Records from a collection
********

-- ==== Sys2Proof/Laws/Goes.lean ====
section
/-! SUPPORT. Each meaning goes on: it ends in a state reached calmly from the one before it (Laws/Calm.lean). -/

namespace Sys2Proof.Machine

/-- A meaning ends in a state reached calmly, or in the fault that state is stuck with. -/
def Onward (s : State) (o : Out) : Prop := ∃ u, Calm s u ∧ (o = finish u ∨ o = .next u)

/-- So, or for want of a stream. -/
def Goes (s : State) (o : Out) : Prop := (s.env? = none ∧ o = .fault .noStream) ∨ Onward s o

theorem Onward.next {s u : State} (h : Calm s u) : Onward s (.next u) := ⟨u, h, .inr rfl⟩
theorem Onward.finish {s u : State} (h : Calm s u) : Onward s (finish u) := ⟨u, h, .inl rfl⟩
theorem Onward.ite {s : State} {a b : Out} {c : Prop} [Decidable c] (ha : Onward s a) (hb : Onward s b) :
    Onward s (if c then a else b) := by
  split <;> assumption

theorem Goes.next {s u : State} (h : Calm s u) : Goes s (.next u) := .inr ⟨u, h, .inr rfl⟩
theorem Goes.finish {s u : State} (h : Calm s u) : Goes s (finish u) := .inr ⟨u, h, .inl rfl⟩
theorem Goes.ite {s : State} {a b : Out} {c : Prop} [Decidable c] (ha : Goes s a) (hb : Goes s b) : Goes s (if c then a else b) := by
  split <;> assumption

theorem goes_issue (h : Hdr) (chk : Env → Chk) (eff : Env → State → State) (s : State) (he : ∀ e x, Calm x (eff e x)) :
    Goes s (issue h chk eff s) := by
  unfold issue
  split
  · next hh => exact .inl ⟨hh, rfl⟩
  · dsimp only
    split
    · exact .next (calm_trapAt ..)
    · exact Goes.ite (.next (calm_hold ..)) (Goes.ite (.next (calm_trapAt ..)) (.finish (he ..)))

theorem Calm.unstick {s t : State} (h : Calm s t) : Calm s { t with stuck := s.stuck } :=
  ⟨h.mem, h.regs, fun _ k => k⟩

theorem calm_preRead_some {n : Nat} {s u t : State} {e : Env} {xs ys : List Nat} {m : DWord} {b : Bool}
    (h : State.preRead n s e xs m ys b = (u, some t)) : Calm s t := by
  induction n generalizing s xs ys b with
  | zero => exact nomatch congrArg Prod.snd h
  | succ k ih =>
    have told : ∀ {s u : State} {x : State} {b : Bool}, (u, if b then none else some x) = (u, some t) → Calm s x → Calm s t := by
      intro s u x b hh hx
      cases b
      · obtain ⟨-, rfl⟩ := by simpa using hh
        exact hx
      · simp at hh
    unfold State.preRead at h
    split at h
    · simp at h
    · next o rest =>
      split at h
      · simp at h
      · split at h
        · exact ih h
        · extract_lets top a bad at h
          have hr := calm_takeEntry s e top
          have hb : ∀ s acc r, Calm s (bad s acc r) := by
            intro s acc r
            simp only [bad]
            split
            · exact calm_trapAt ..
            · exact Calm.ite (calm_trapAt ..) (calm_faultWait ..)
            · exact calm_hold ..
          split at h
          · next hh =>
            rw [hh] at hr
            obtain ⟨rfl, -⟩ := Prod.mk.inj h
            exact told h (hr.trans (hb ..))
          · next s2 p en hh =>
            rw [hh] at hr
            extract_lets t at h
            have hf := calm_fetchWord s2 e t
            split at h
            · next hh3 =>
              rw [hh3] at hf
              obtain ⟨rfl, -⟩ := Prod.mk.inj h
              exact told h ((hr.trans hf).trans (Calm.ite (calm_trapAt ..) (calm_faultWait ..)))
            · next hh3 =>
              rw [hh3] at hf
              obtain ⟨rfl, -⟩ := Prod.mk.inj h
              exact told h ((hr.trans hf).trans (calm_trapAt ..))
            · next hh3 =>
              rw [hh3] at hf
              obtain ⟨rfl, -⟩ := Prod.mk.inj h
              exact told h ((hr.trans hf).trans (calm_hold ..))
            · next hh3 =>
              rw [hh3] at hf
              split at h
              · obtain ⟨-, rfl⟩ := by simpa using h
                exact (hr.trans hf).trans (calm_resumeTrap ..)
              · exact (hr.trans hf).trans (ih h)

theorem calm_preRead_none {n : Nat} {s u : State} {e : Env} {xs ys : List Nat} {m : DWord} {b : Bool}
    (h : State.preRead n s e xs m ys b = (u, none)) : Calm s u := by
  have := calm_preRead n s e xs m ys b
  rwa [h] at this

theorem calm_preRead_snd {n : Nat} {s t : State} {e : Env} {xs ys : List Nat} {m : DWord} {b : Bool}
    (h : (State.preRead n s e xs m ys b).2 = some t) : Calm s t :=
  calm_preRead_some (u := (State.preRead n s e xs m ys b).1) (by rw [← h])

theorem goes_alu (h : Hdr) (lat : Nat) (f : AluForm) (g : LaneIn → LaneOut) (a0 : State) : Goes a0 (alu h lat f g a0) := by
  unfold alu
  repeat' first
    | with_reducible exact Calm.rfl
    | with_reducible refine goes_issue _ _ _ _ ?_
    | with_reducible refine Calm.trans ?_ (calm_runAlu _ _ _ _ _ _ _)
    | intro x

theorem goes_aluAll (h : Hdr) (lat : Nat) (f : AluForm) (g : Word → List LaneIn → List (Nat × LaneOut)) (a0 : State) : Goes a0 (aluAll h lat f g a0) := by
  unfold aluAll
  repeat' first
    | with_reducible exact Calm.rfl
    | with_reducible refine goes_issue _ _ _ _ ?_
    | with_reducible refine Calm.trans ?_ (calm_runAlu _ _ _ _ _ _ _)
    | intro x

theorem goes_aluGrp (h : Hdr) (lat : Nat) (f : AluForm) (g : Word → Nat → List LaneIn → List (Nat × LaneOut)) (a0 : State) : Goes a0 (aluGrp h lat f g a0) := by
  unfold aluGrp
  repeat' first
    | with_reducible exact Calm.rfl
    | with_reducible refine goes_issue _ _ _ _ ?_
    | with_reducible refine Calm.trans ?_ (calm_runAlu _ _ _ _ _ _ _)
    | intro x

theorem goes_fpu (h : Hdr) (f : AluForm) (g : LaneIn → LaneOut) (a0 : State) : Goes a0 (fpu h f g a0) := by
  unfold fpu
  repeat' first
    | with_reducible exact Calm.rfl
    | with_reducible refine goes_issue _ _ _ _ ?_
    | with_reducible refine Calm.trans ?_ (calm_runAlu _ _ _ _ _ _ _)
    | intro x

theorem goes_sfu (h : Hdr) (f : AluForm) (g : LaneIn → LaneOut) (a0 : State) : Goes a0 (sfu h f g a0) := by
  unfold sfu
  repeat' first
    | with_reducible exact Calm.rfl
    | with_reducible refine goes_issue _ _ _ _ ?_
    | with_reducible refine Calm.trans ?_ (calm_runAlu _ _ _ _ _ _ _)
    | intro x

theorem goes_execThrottleWindowEnd (core : Nat) (s : State) : Onward s (execThrottleWindowEnd core s) := by
  unfold execThrottleWindowEnd
  repeat' first
    | with_reducible exact Calm.rfl
    | with_reducible refine Calm.trans ?_ (calm_endWindow _ _)
    | with_reducible refine Onward.next ?_
    | with_reducible refine Onward.ite ?_ ?_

********

Task to carry out
Return every record, word for word.

Exercise solution
-- ==== Sys2Proof/Laws/Goes.lean ====
section
/-! SUPPORT. Each meaning goes on: it ends in a state reached calmly from the one before it (Laws/Calm.lean). -/

namespace Sys2Proof.Machine

/-- A meaning ends in a state reached calmly, or in the fault that state is stuck with. -/
def Onward (s : State) (o : Out) : Prop := ∃ u, Calm s u ∧ (o = finish u ∨ o = .next u)

/-- So, or for want of a stream. -/
def Goes (s : State) (o : Out) : Prop := (s.env? = none ∧ o = .fault .noStream) ∨ Onward s o

theorem Onward.next {s u : State} (h : Calm s u) : Onward s (.next u) := ⟨u, h, .inr rfl⟩
theorem Onward.finish {s u : State} (h : Calm s u) : Onward s (finish u) := ⟨u, h, .inl rfl⟩
theorem Onward.ite {s : State} {a b : Out} {c : Prop} [Decidable c] (ha : Onward s a) (hb : Onward s b) :
    Onward s (if c then a else b) := by
  split <;> assumption

theorem Goes.next {s u : State} (h : Calm s u) : Goes s (.next u) := .inr ⟨u, h, .inr rfl⟩
theorem Goes.finish {s u : State} (h : Calm s u) : Goes s (finish u) := .inr ⟨u, h, .inl rfl⟩
theorem Goes.ite {s : State} {a b : Out} {c : Prop} [Decidable c] (ha : Goes s a) (hb : Goes s b) : Goes s (if c then a else b) := by
  split <;> assumption

theorem goes_issue (h : Hdr) (chk : Env → Chk) (eff : Env → State → State) (s : State) (he : ∀ e x, Calm x (eff e x)) :
    Goes s (issue h chk eff s) := by
  unfold issue
  split
  · next hh => exact .inl ⟨hh, rfl⟩
  · dsimp only
    split
    · exact .next (calm_trapAt ..)
    · exact Goes.ite (.next (calm_hold ..)) (Goes.ite (.next (calm_trapAt ..)) (.finish (he ..)))

theorem Calm.unstick {s t : State} (h : Calm s t) : Calm s { t with stuck := s.stuck } :=
  ⟨h.mem, h.regs, fun _ k => k⟩

theorem calm_preRead_some {n : Nat} {s u t : State} {e : Env} {xs ys : List Nat} {m : DWord} {b : Bool}
    (h : State.preRead n s e xs m ys b = (u, some t)) : Calm s t := by
  induction n generalizing s xs ys b with
  | zero => exact nomatch congrArg Prod.snd h
  | succ k ih =>
    have told : ∀ {s u : State} {x : State} {b : Bool}, (u, if b then none else some x) = (u, some t) → Calm s x → Calm s t := by
      intro s u x b hh hx
      cases b
      · obtain ⟨-, rfl⟩ := by simpa using hh
        exact hx
      · simp at hh
    unfold State.preRead at h
    split at h
    · simp at h
    · next o rest =>
      split at h
      · simp at h
      · split at h
        · exact ih h
        · extract_lets top a bad at h
          have hr := calm_takeEntry s e top
          have hb : ∀ s acc r, Calm s (bad s acc r) := by
            intro s acc r
            simp only [bad]
            split
            · exact calm_trapAt ..
            · exact Calm.ite (calm_trapAt ..) (calm_faultWait ..)
            · exact calm_hold ..
          split at h
          · next hh =>
            rw [hh] at hr
            obtain ⟨rfl, -⟩ := Prod.mk.inj h
            exact told h (hr.trans (hb ..))
          · next s2 p en hh =>
            rw [hh] at hr
            extract_lets t at h
            have hf := calm_fetchWord s2 e t
            split at h
            · next hh3 =>
              rw [hh3] at hf
              obtain ⟨rfl, -⟩ := Prod.mk.inj h
              exact told h ((hr.trans hf).trans (Calm.ite (calm_trapAt ..) (calm_faultWait ..)))
            · next hh3 =>
              rw [hh3] at hf
              obtain ⟨rfl, -⟩ := Prod.mk.inj h
              exact told h ((hr.trans hf).trans (calm_trapAt ..))
            · next hh3 =>
              rw [hh3] at hf
              obtain ⟨rfl, -⟩ := Prod.mk.inj h
              exact told h ((hr.trans hf).trans (calm_hold ..))
            · next hh3 =>
              rw [hh3] at hf
              split at h
              · obtain ⟨-, rfl⟩ := by simpa using h
                exact (hr.trans hf).trans (calm_resumeTrap ..)
              · exact (hr.trans hf).trans (ih h)

theorem calm_preRead_none {n : Nat} {s u : State} {e : Env} {xs ys : List Nat} {m : DWord} {b : Bool}
    (h : State.preRead n s e xs m ys b = (u, none)) : Calm s u := by
  have := calm_preRead n s e xs m ys b
  rwa [h] at this

theorem calm_preRead_snd {n : Nat} {s t : State} {e : Env} {xs ys : List Nat} {m : DWord} {b : Bool}
    (h : (State.preRead n s e xs m ys b).2 = some t) : Calm s t :=
  calm_preRead_some (u := (State.preRead n s e xs m ys b).1) (by rw [← h])

theorem goes_alu (h : Hdr) (lat : Nat) (f : AluForm) (g : LaneIn → LaneOut) (a0 : State) : Goes a0 (alu h lat f g a0) := by
  unfold alu
  repeat' first
    | with_reducible exact Calm.rfl
    | with_reducible refine goes_issue _ _ _ _ ?_
    | with_reducible refine Calm.trans ?_ (calm_runAlu _ _ _ _ _ _ _)
    | intro x

theorem goes_aluAll (h : Hdr) (lat : Nat) (f : AluForm) (g : Word → List LaneIn → List (Nat × LaneOut)) (a0 : State) : Goes a0 (aluAll h lat f g a0) := by
  unfold aluAll
  repeat' first
    | with_reducible exact Calm.rfl
    | with_reducible refine goes_issue _ _ _ _ ?_
    | with_reducible refine Calm.trans ?_ (calm_runAlu _ _ _ _ _ _ _)
    | intro x

theorem goes_aluGrp (h : Hdr) (lat : Nat) (f : AluForm) (g : Word → Nat → List LaneIn → List (Nat × LaneOut)) (a0 : State) : Goes a0 (aluGrp h lat f g a0) := by
  unfold aluGrp
  repeat' first
    | with_reducible exact Calm.rfl
    | with_reducible refine goes_issue _ _ _ _ ?_
    | with_reducible refine Calm.trans ?_ (calm_runAlu _ _ _ _ _ _ _)
    | intro x

theorem goes_fpu (h : Hdr) (f : AluForm) (g : LaneIn → LaneOut) (a0 : State) : Goes a0 (fpu h f g a0) := by
  unfold fpu
  repeat' first
    | with_reducible exact Calm.rfl
    | with_reducible refine goes_issue _ _ _ _ ?_
    | with_reducible refine Calm.trans ?_ (calm_runAlu _ _ _ _ _ _ _)
    | intro x

theorem goes_sfu (h : Hdr) (f : AluForm) (g : LaneIn → LaneOut) (a0 : State) : Goes a0 (sfu h f g a0) := by
  unfold sfu
  repeat' first
    | with_reducible exact Calm.rfl
    | with_reducible refine goes_issue _ _ _ _ ?_
    | with_reducible refine Calm.trans ?_ (calm_runAlu _ _ _ _ _ _ _)
    | intro x

theorem goes_execThrottleWindowEnd (core : Nat) (s : State) : Onward s (execThrottleWindowEnd core s) := by
  unfold execThrottleWindowEnd
  repeat' first
    | with_reducible exact Calm.rfl
    | with_reducible refine Calm.trans ?_ (calm_endWindow _ _)
    | with_reducible refine Onward.next ?_
    | with_reducible refine Onward.ite ?_ ?_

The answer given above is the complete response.